-- ==== Sys2Proof/Laws/State.lean ====
section
/-! SUPPORT. What each update of the state leaves as it was, field by field. -/

namespace Sys2Proof.Machine

/-! ### setA -/

@[simp] theorem State.setA_agenda (s : State) (d : AReg) (v : Word) : (s.setA d v).agenda = s.agenda := rfl
@[simp] theorem State.setA_mark (s : State) (d : AReg) (v : Word) : (s.setA d v).mark = s.mark := rfl
@[simp] theorem State.setA_core (s : State) (d : AReg) (v : Word) : (s.setA d v).core = s.core := rfl
@[simp] theorem State.setA_phys (s : State) (d : AReg) (v : Word) : (s.setA d v).phys = s.phys := rfl
@[simp] theorem State.setA_online (s : State) (d : AReg) (v : Word) : (s.setA d v).online = s.online := rfl
@[simp] theorem State.setA_cur (s : State) (d : AReg) (v : Word) : (s.setA d v).cur = s.cur := rfl
@[simp] theorem State.setA_others (s : State) (d : AReg) (v : Word) : (s.setA d v).others = s.others := rfl
@[simp] theorem State.setA_lastJob (s : State) (d : AReg) (v : Word) : (s.setA d v).lastJob = s.lastJob := rfl
@[simp] theorem State.setA_v (s : State) (d : AReg) (v : Word) : (s.setA d v).v = s.v := rfl
@[simp] theorem State.setA_vPoison (s : State) (d : AReg) (v : Word) : (s.setA d v).vPoison = s.vPoison := rfl
@[simp] theorem State.setA_latch (s : State) (d : AReg) (v : Word) : (s.setA d v).latch = s.latch := rfl
@[simp] theorem State.setA_m (s : State) (d : AReg) (v : Word) : (s.setA d v).m = s.m := rfl
@[simp] theorem State.setA_mscale (s : State) (d : AReg) (v : Word) : (s.setA d v).mscale = s.mscale := rfl
@[simp] theorem State.setA_mPoison (s : State) (d : AReg) (v : Word) : (s.setA d v).mPoison = s.mPoison := rfl
@[simp] theorem State.setA_segs (s : State) (d : AReg) (v : Word) : (s.setA d v).segs = s.segs := rfl
@[simp] theorem State.setA_pushArea (s : State) (d : AReg) (v : Word) : (s.setA d v).pushArea = s.pushArea := rfl
@[simp] theorem State.setA_sw (s : State) (d : AReg) (v : Word) : (s.setA d v).sw = s.sw := rfl
@[simp] theorem State.setA_deckMove (s : State) (d : AReg) (v : Word) : (s.setA d v).deckMove = s.deckMove := rfl
@[simp] theorem State.setA_rcl (s : State) (d : AReg) (v : Word) : (s.setA d v).rcl = s.rcl := rfl
@[simp] theorem State.setA_rclLast (s : State) (d : AReg) (v : Word) : (s.setA d v).rclLast = s.rclLast := rfl
@[simp] theorem State.setA_smp (s : State) (d : AReg) (v : Word) : (s.setA d v).smp = s.smp := rfl
@[simp] theorem State.setA_smpLast (s : State) (d : AReg) (v : Word) : (s.setA d v).smpLast = s.smpLast := rfl
@[simp] theorem State.setA_ghosts (s : State) (d : AReg) (v : Word) : (s.setA d v).ghosts = s.ghosts := rfl
@[simp] theorem State.setA_l1 (s : State) (d : AReg) (v : Word) : (s.setA d v).l1 = s.l1 := rfl
@[simp] theorem State.setA_tlb (s : State) (d : AReg) (v : Word) : (s.setA d v).tlb = s.tlb := rfl
@[simp] theorem State.setA_dict (s : State) (d : AReg) (v : Word) : (s.setA d v).dict = s.dict := rfl
@[simp] theorem State.setA_dictRuns (s : State) (d : AReg) (v : Word) : (s.setA d v).dictRuns = s.dictRuns := rfl
@[simp] theorem State.setA_loopBuf (s : State) (d : AReg) (v : Word) : (s.setA d v).loopBuf = s.loopBuf := rfl
@[simp] theorem State.setA_streams (s : State) (d : AReg) (v : Word) : (s.setA d v).streams = s.streams := rfl
@[simp] theorem State.setA_copies (s : State) (d : AReg) (v : Word) : (s.setA d v).copies = s.copies := rfl
@[simp] theorem State.setA_staging (s : State) (d : AReg) (v : Word) : (s.setA d v).staging = s.staging := rfl
@[simp] theorem State.setA_grants (s : State) (d : AReg) (v : Word) : (s.setA d v).grants = s.grants := rfl
@[simp] theorem State.setA_copyTurn (s : State) (d : AReg) (v : Word) : (s.setA d v).copyTurn = s.copyTurn := rfl
@[simp] theorem State.setA_zstores (s : State) (d : AReg) (v : Word) : (s.setA d v).zstores = s.zstores := rfl
@[simp] theorem State.setA_arrayBusy (s : State) (d : AReg) (v : Word) : (s.setA d v).arrayBusy = s.arrayBusy := rfl
@[simp] theorem State.setA_phase (s : State) (d : AReg) (v : Word) : (s.setA d v).phase = s.phase := rfl
@[simp] theorem State.setA_mesh (s : State) (d : AReg) (v : Word) : (s.setA d v).mesh = s.mesh := rfl
@[simp] theorem State.setA_meshWords (s : State) (d : AReg) (v : Word) : (s.setA d v).meshWords = s.meshWords := rfl
@[simp] theorem State.setA_phaseFirst (s : State) (d : AReg) (v : Word) : (s.setA d v).phaseFirst = s.phaseFirst := rfl
@[simp] theorem State.setA_fresh (s : State) (d : AReg) (v : Word) : (s.setA d v).fresh = s.fresh := rfl
@[simp] theorem State.setA_mem (s : State) (d : AReg) (v : Word) : (s.setA d v).mem = s.mem := rfl
@[simp] theorem State.setA_memPoison (s : State) (d : AReg) (v : Word) : (s.setA d v).memPoison = s.memPoison := rfl
@[simp] theorem State.setA_tcache (s : State) (d : AReg) (v : Word) : (s.setA d v).tcache = s.tcache := rfl
@[simp] theorem State.setA_pages (s : State) (d : AReg) (v : Word) : (s.setA d v).pages = s.pages := rfl
@[simp] theorem State.setA_misses (s : State) (d : AReg) (v : Word) : (s.setA d v).misses = s.misses := rfl
@[simp] theorem State.setA_inval (s : State) (d : AReg) (v : Word) : (s.setA d v).inval = s.inval := rfl
@[simp] theorem State.setA_flitLost (s : State) (d : AReg) (v : Word) : (s.setA d v).flitLost = s.flitLost := rfl
@[simp] theorem State.setA_parked (s : State) (d : AReg) (v : Word) : (s.setA d v).parked = s.parked := rfl
@[simp] theorem State.setA_mapCache (s : State) (d : AReg) (v : Word) : (s.setA d v).mapCache = s.mapCache := rfl
@[simp] theorem State.setA_bound (s : State) (d : AReg) (v : Word) : (s.setA d v).bound = s.bound := rfl
@[simp] theorem State.setA_sysRoot (s : State) (d : AReg) (v : Word) : (s.setA d v).sysRoot = s.sysRoot := rfl
@[simp] theorem State.setA_ns (s : State) (d : AReg) (v : Word) : (s.setA d v).ns = s.ns := rfl
@[simp] theorem State.setA_nsCount (s : State) (d : AReg) (v : Word) : (s.setA d v).nsCount = s.nsCount := rfl
@[simp] theorem State.setA_nsOff (s : State) (d : AReg) (v : Word) : (s.setA d v).nsOff = s.nsOff := rfl
@[simp] theorem State.setA_hbmOff (s : State) (d : AReg) (v : Word) : (s.setA d v).hbmOff = s.hbmOff := rfl
@[simp] theorem State.setA_hbmSleep (s : State) (d : AReg) (v : Word) : (s.setA d v).hbmSleep = s.hbmSleep := rfl
@[simp] theorem State.setA_l2 (s : State) (d : AReg) (v : Word) : (s.setA d v).l2 = s.l2 := rfl
@[simp] theorem State.setA_l2Version (s : State) (d : AReg) (v : Word) : (s.setA d v).l2Version = s.l2Version := rfl
@[simp] theorem State.setA_l2Watches (s : State) (d : AReg) (v : Word) : (s.setA d v).l2Watches = s.l2Watches := rfl
@[simp] theorem State.setA_sliceOut (s : State) (d : AReg) (v : Word) : (s.setA d v).sliceOut = s.sliceOut := rfl
@[simp] theorem State.setA_coreOut (s : State) (d : AReg) (v : Word) : (s.setA d v).coreOut = s.coreOut := rfl
@[simp] theorem State.setA_spareCores (s : State) (d : AReg) (v : Word) : (s.setA d v).spareCores = s.spareCores := rfl
@[simp] theorem State.setA_spareSlices (s : State) (d : AReg) (v : Word) : (s.setA d v).spareSlices = s.spareSlices := rfl
@[simp] theorem State.setA_lanesUsed (s : State) (d : AReg) (v : Word) : (s.setA d v).lanesUsed = s.lanesUsed := rfl
@[simp] theorem State.setA_retiredPages (s : State) (d : AReg) (v : Word) : (s.setA d v).retiredPages = s.retiredPages := rfl
@[simp] theorem State.setA_bars (s : State) (d : AReg) (v : Word) : (s.setA d v).bars = s.bars := rfl
@[simp] theorem State.setA_barHeld (s : State) (d : AReg) (v : Word) : (s.setA d v).barHeld = s.barHeld := rfl
@[simp] theorem State.setA_groups (s : State) (d : AReg) (v : Word) : (s.setA d v).groups = s.groups := rfl
@[simp] theorem State.setA_launches (s : State) (d : AReg) (v : Word) : (s.setA d v).launches = s.launches := rfl
@[simp] theorem State.setA_posts (s : State) (d : AReg) (v : Word) : (s.setA d v).posts = s.posts := rfl
@[simp] theorem State.setA_kept (s : State) (d : AReg) (v : Word) : (s.setA d v).kept = s.kept := rfl
@[simp] theorem State.setA_posted (s : State) (d : AReg) (v : Word) : (s.setA d v).posted = s.posted := rfl
@[simp] theorem State.setA_cancels (s : State) (d : AReg) (v : Word) : (s.setA d v).cancels = s.cancels := rfl
@[simp] theorem State.setA_cancelQ (s : State) (d : AReg) (v : Word) : (s.setA d v).cancelQ = s.cancelQ := rfl
@[simp] theorem State.setA_preempted (s : State) (d : AReg) (v : Word) : (s.setA d v).preempted = s.preempted := rfl
@[simp] theorem State.setA_images (s : State) (d : AReg) (v : Word) : (s.setA d v).images = s.images := rfl
@[simp] theorem State.setA_enqs (s : State) (d : AReg) (v : Word) : (s.setA d v).enqs = s.enqs := rfl
@[simp] theorem State.setA_reserved (s : State) (d : AReg) (v : Word) : (s.setA d v).reserved = s.reserved := rfl
@[simp] theorem State.setA_faultLog (s : State) (d : AReg) (v : Word) : (s.setA d v).faultLog = s.faultLog := rfl
@[simp] theorem State.setA_faultRings (s : State) (d : AReg) (v : Word) : (s.setA d v).faultRings = s.faultRings := rfl
@[simp] theorem State.setA_logged (s : State) (d : AReg) (v : Word) : (s.setA d v).logged = s.logged := rfl
@[simp] theorem State.setA_trace (s : State) (d : AReg) (v : Word) : (s.setA d v).trace = s.trace := rfl
@[simp] theorem State.setA_msi (s : State) (d : AReg) (v : Word) : (s.setA d v).msi = s.msi := rfl
@[simp] theorem State.setA_mgmt (s : State) (d : AReg) (v : Word) : (s.setA d v).mgmt = s.mgmt := rfl
@[simp] theorem State.setA_bar0 (s : State) (d : AReg) (v : Word) : (s.setA d v).bar0 = s.bar0 := rfl
@[simp] theorem State.setA_boot (s : State) (d : AReg) (v : Word) : (s.setA d v).boot = s.boot := rfl
@[simp] theorem State.setA_inReset (s : State) (d : AReg) (v : Word) : (s.setA d v).inReset = s.inReset := rfl
@[simp] theorem State.setA_frozen (s : State) (d : AReg) (v : Word) : (s.setA d v).frozen = s.frozen := rfl
@[simp] theorem State.setA_hostRead (s : State) (d : AReg) (v : Word) : (s.setA d v).hostRead = s.hostRead := rfl
@[simp] theorem State.setA_flrFn (s : State) (d : AReg) (v : Word) : (s.setA d v).flrFn = s.flrFn := rfl
@[simp] theorem State.setA_throttled (s : State) (d : AReg) (v : Word) : (s.setA d v).throttled = s.throttled := rfl
@[simp] theorem State.setA_hot (s : State) (d : AReg) (v : Word) : (s.setA d v).hot = s.hot := rfl
@[simp] theorem State.setA_cmpSaved (s : State) (d : AReg) (v : Word) : (s.setA d v).cmpSaved = s.cmpSaved := rfl
@[simp] theorem State.setA_corrected (s : State) (d : AReg) (v : Word) : (s.setA d v).corrected = s.corrected := rfl
@[simp] theorem State.setA_cmpKeys (s : State) (d : AReg) (v : Word) : (s.setA d v).cmpKeys = s.cmpKeys := rfl
@[simp] theorem State.setA_peers (s : State) (d : AReg) (v : Word) : (s.setA d v).peers = s.peers := rfl
@[simp] theorem State.setA_lpRun (s : State) (d : AReg) (v : Word) : (s.setA d v).lpRun = s.lpRun := rfl
@[simp] theorem State.setA_snap (s : State) (d : AReg) (v : Word) : (s.setA d v).snap = s.snap := rfl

* * * *

## Try it
What is needed is an exact copy of the entries above, from the first line through the line holding "s.lastJob := rfl", with both of those lines kept; please give nothing else.

## Task solution
-- ==== Sys2Proof/Laws/State.lean ====
section
/-! SUPPORT. What each update of the state leaves as it was, field by field. -/

namespace Sys2Proof.Machine

/-! ### setA -/

@[simp] theorem State.setA_agenda (s : State) (d : AReg) (v : Word) : (s.setA d v).agenda = s.agenda := rfl
@[simp] theorem State.setA_mark (s : State) (d : AReg) (v : Word) : (s.setA d v).mark = s.mark := rfl
@[simp] theorem State.setA_core (s : State) (d : AReg) (v : Word) : (s.setA d v).core = s.core := rfl
@[simp] theorem State.setA_phys (s : State) (d : AReg) (v : Word) : (s.setA d v).phys = s.phys := rfl
@[simp] theorem State.setA_online (s : State) (d : AReg) (v : Word) : (s.setA d v).online = s.online := rfl
@[simp] theorem State.setA_cur (s : State) (d : AReg) (v : Word) : (s.setA d v).cur = s.cur := rfl
@[simp] theorem State.setA_others (s : State) (d : AReg) (v : Word) : (s.setA d v).others = s.others := rfl
@[simp] theorem State.setA_lastJob (s : State) (d : AReg) (v : Word) : (s.setA d v).lastJob = s.lastJob := rfl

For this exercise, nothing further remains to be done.